В стихотворении «Лапландский волшебник», которое поэт написал несколько позже, даже появляется образ магической трубы, устремленной в темную бездну. С помощью ее, по звездам, он как бы хотел прозреть грядущее, узнать великую тайну – близится ли мир к своему закату или к рассвету.
Другой мастер пейзажа живописец Южин Янссон – также швед по национальности – любил изображать Стокгольм в часы перед утренней зарей. На его картинах сумрачное небо обычно подсвечивалось «электрическими лунами» городских фонарей. Сам же небосвод художник писал в духе Ван Гога, используя сложную фантасмагорию линий, как бы олицетворяющую буйство стихий и неистощимую силу природных энергий. Интерес к электричеству у Ю. Янссона тоже был не случайным. Оно воспринималось как «новое чудо» или своего рода «религия» промышленного века. Не случайно, украшая фасад стокгольмской электростанции, архитектор Ф. Боберг поместил на нем антропоморфное изображение богини электричества, с сияющим нимбом и расходящимися от него пучками проводов. Свет электрический – рукотворный – был способен пробить тьму далеких небес, а значит хоть чуть-чуть приблизить к «разгадке великой тайны».

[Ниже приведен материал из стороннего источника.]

/-- What a good frame brings beside its block pairs (R150, R207, R211): the entry reports, the acknowledgement of the return
packets received in order, and the last label jump. -/
def State.takePackets (s : State) : State :=
  let s := s.modTth fun t =>
    { t with gapFrom := if t.fwdSwitch.isNone then none else t.gapFrom,
             unacked := t.unacked.dropWhile (·.got), jumpSeen := t.jump.isSome }
  s.takeReports (List.finRange 15)

/-- A forward frame arrives (R206 to R210): a frame that passes its CRC-16 delivers its packets; one that fails is discarded.
The lamp forms no frame for a tower that trains, sleeps or has lost the link. -/
def execForwardFrame (lanes : FrameLanes) (pairs : List (List (BitVec 12) × List (BitVec 12))) (s : State) : Out3 :=
  .next (if !s.on F.TTH_STATUS_FWD_UP || s.tth.asleep then s
    else
      let s := s.laneSwitch false
      let k := s.pairsNext
      let sent := fitPairs k pairs
      let n := s.tth.rx
      let s := if k = 0 then s else s.advanceSamples (n + 64 * k + 383)
      let f := s.tth.frame
      let (es, sync, tails) := frameErrs false 34 32 s.tth.fwdMap s.tth.tails lanes.errors
      let c := checkErrs 32 es sync lanes.margins
      let s := (s.incPair A.TTH_FRAMES_LO).modTth fun t => { t with frame := f + 1, tails := tails }
      let s := s.updPeaks n sent
      let s := if c.ok then
          (s.takePairs false (if es.all (· = 0) then sent else s.receivePairs n es sent)).takePackets
        else ((s.gapFrame k).incSat F.TTH_CRC_ERRS_COUNT).raiseLimited 86 1000
      s.testLanes false 32 f c)

/-- The active forwarded clock lane fails (R210, R212): the receivers move to lane 1, and `TTH_LAST_SWITCH` shows the first
`GAP` block of the interruption. -/
def execClockLaneFail (s : State) : Out3 :=
  let lane := s.f F.TTH_STATUS_CLK_LANE
  let s := s.setF F.TTH_FWD_BAD_HI_CLK_BAD (s.f F.TTH_FWD_BAD_HI_CLK_BAD ||| 2 ^ lane)
  .next (if s.f F.TTH_FWD_BAD_HI_CLK_BAD = 3 then s.tthFailed false
    else
      let s := (s.setF F.TTH_STATUS_CLK_LANE 1).raise 85
      s.setPair A.TTH_LAST_SWITCH_LO ((s.tth.gapFrom.getD (s.labelOf s.tth.rx)).toNat))

/-- Put up to `room` packets that wait for a transmission into return frame number `f`; `ok` says that it arrives.  The lamp
takes a packet once and discards it when it comes again (R211). -/
def carryPackets (f : Nat) (ok : Bool) : Nat → List RetPkt → List RetPkt
  | 0, ps => ps
  | _, [] => []
  | room + 1, p :: ps =>
    if p.due = 0 then p :: carryPackets f ok (room + 1) ps
    else { p with sentAt := p.sentAt.orElse fun _ => some f, due := p.due - 1, got := p.got || ok } :: carryPackets f ok room ps

/-- A return frame reaches the lamp (R206, R211): it carries up to 15 packets of two words, which a good one delivers, with the
acknowledgement of a label jump (R150). -/
def execReturnFrame (lanes : FrameLanes) (s : State) : Out3 :=
  let s := s.laneSwitch true
  let f := s.tth.retFrames
  let (es, sync, tails) := frameErrs true 3 2 s.tth.retMap s.tth.tails (lanes.errors.map fun e => { e with lane := e.lane - 40 })
  let c := checkErrs 2 es sync lanes.margins
  let s := s.modTth fun t => { t with retFrames := f + 1, tails := tails, unacked := carryPackets f c.ok 15 t.unacked }
  let s := if c.ok then s.modTth fun t => if t.jumpSeen then { t with jump := none, jumpSeen := false } else t
    else s.incSat F.TTH_RET_ERRS_CRC
  .next (s.testLanes true 2 f c)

В Средневековье люди боялись ночной тьмы. Их панические страхи поддерживали всякого рода суеверия, бытующие в простонародье рассказы о ведьмах и колдунах, мистические представления о потустороннем мире. Для цивилизованного человека конца ХIХ столетия такие наивные ощущения ночи могли бы показаться сущей ерундой. Но вместе с тем нельзя утверждать, что страх перед тьмой, вообще, был ему не знаком. Фантазии и таинственные видения эпизодически пробуждались у тонких поэтических натур, питали воображение художников и музыкантов или попросту жили в подсознании у некоторых представителей интеллигентской среды. Прославленный русский писатель «серебряного века» Валерий Брюсов оставил, например, следующее признание в своих воспоминаниях:
«Я начал страшно бояться темноты. До сих пор иногда в одиночестве я знаю это чувство безотчетного ужаса, чувство гнетущее и не лишенное некоторой сладости… В детстве это чувство страха до такой степени властвовало мной, что я не смел пройти через неосвещенную комнату. Помню, однажды мне приснился сон, что в темной комнате ждет меня какая-то громадная птица, вроде пингвина, и когда я прохожу мимо нее, она хватает меня и начинает душить… С тех пор темнота и ее ужасы всегда воплощаются для меня в образе этой стоящей птицы с короткими крыльями». 62
Иначе говоря, у Брюсова таинственное видение из сна далеко не абстракция. Его «миф» запечатлен в осязаемом и достаточно конкретном образе.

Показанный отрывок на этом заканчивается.